**Your goal:** Starting with the line that contains "o with lockDst", reproduce each line through the end of the listing below, with no other output.

____ Provided information

/-- What the physical parts of an operation meet: a fault of one of them before a wait for another. -/
def State.opMeets (s : State) (o : Op) : PhysFault × Nat :=
  let xs := (s.opParts o).map (s.partMeets o.die)
  match xs.find? fun x => x.1 != .none && x.1 != .clear with
  | some x => x
  | none => (xs.find? fun x => x.1 = .clear).getD (.none, 0)

/-- An operation whose pages are all there goes on; else it holds, or fails with XLATE_FATAL, or its context takes a device fault. (DEDUCED, log entry 24) -/
def State.withPages (s : State) (o : Op) (go : State → State) : State :=
  match s.opPages o with
  | .hold va wr => s.holdOp o va wr
  | .fatal => s.failOp { o with lockDst := s.dstSpans o } 0x40
  | .ready =>
    match s.opMeets o with
    | (.none, _) =>
      let s1 := go s
      { s1 with holds := s1.holds.filter fun h => h.who != .op o.id }
    | (f, pa) => s.physTrap o.ctx f o.die o.unitCode pa

end Sys2Proof.Machine
end

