end Sys2Proof.Machine
end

________

**Output of the exercise:**
  | .fatal => s.failOp { o with lockDst := s.dstSpans o } 0x40
  | .ready =>
    match s.opMeets o with
    | (.none, _) =>
      let s1 := go s
      { s1 with holds := s1.holds.filter fun h => h.who != .op o.id }
    | (f, pa) => s.physTrap o.ctx f o.die o.unitCode pa

end Sys2Proof.Machine
end

end Sys2Proof.Machine
end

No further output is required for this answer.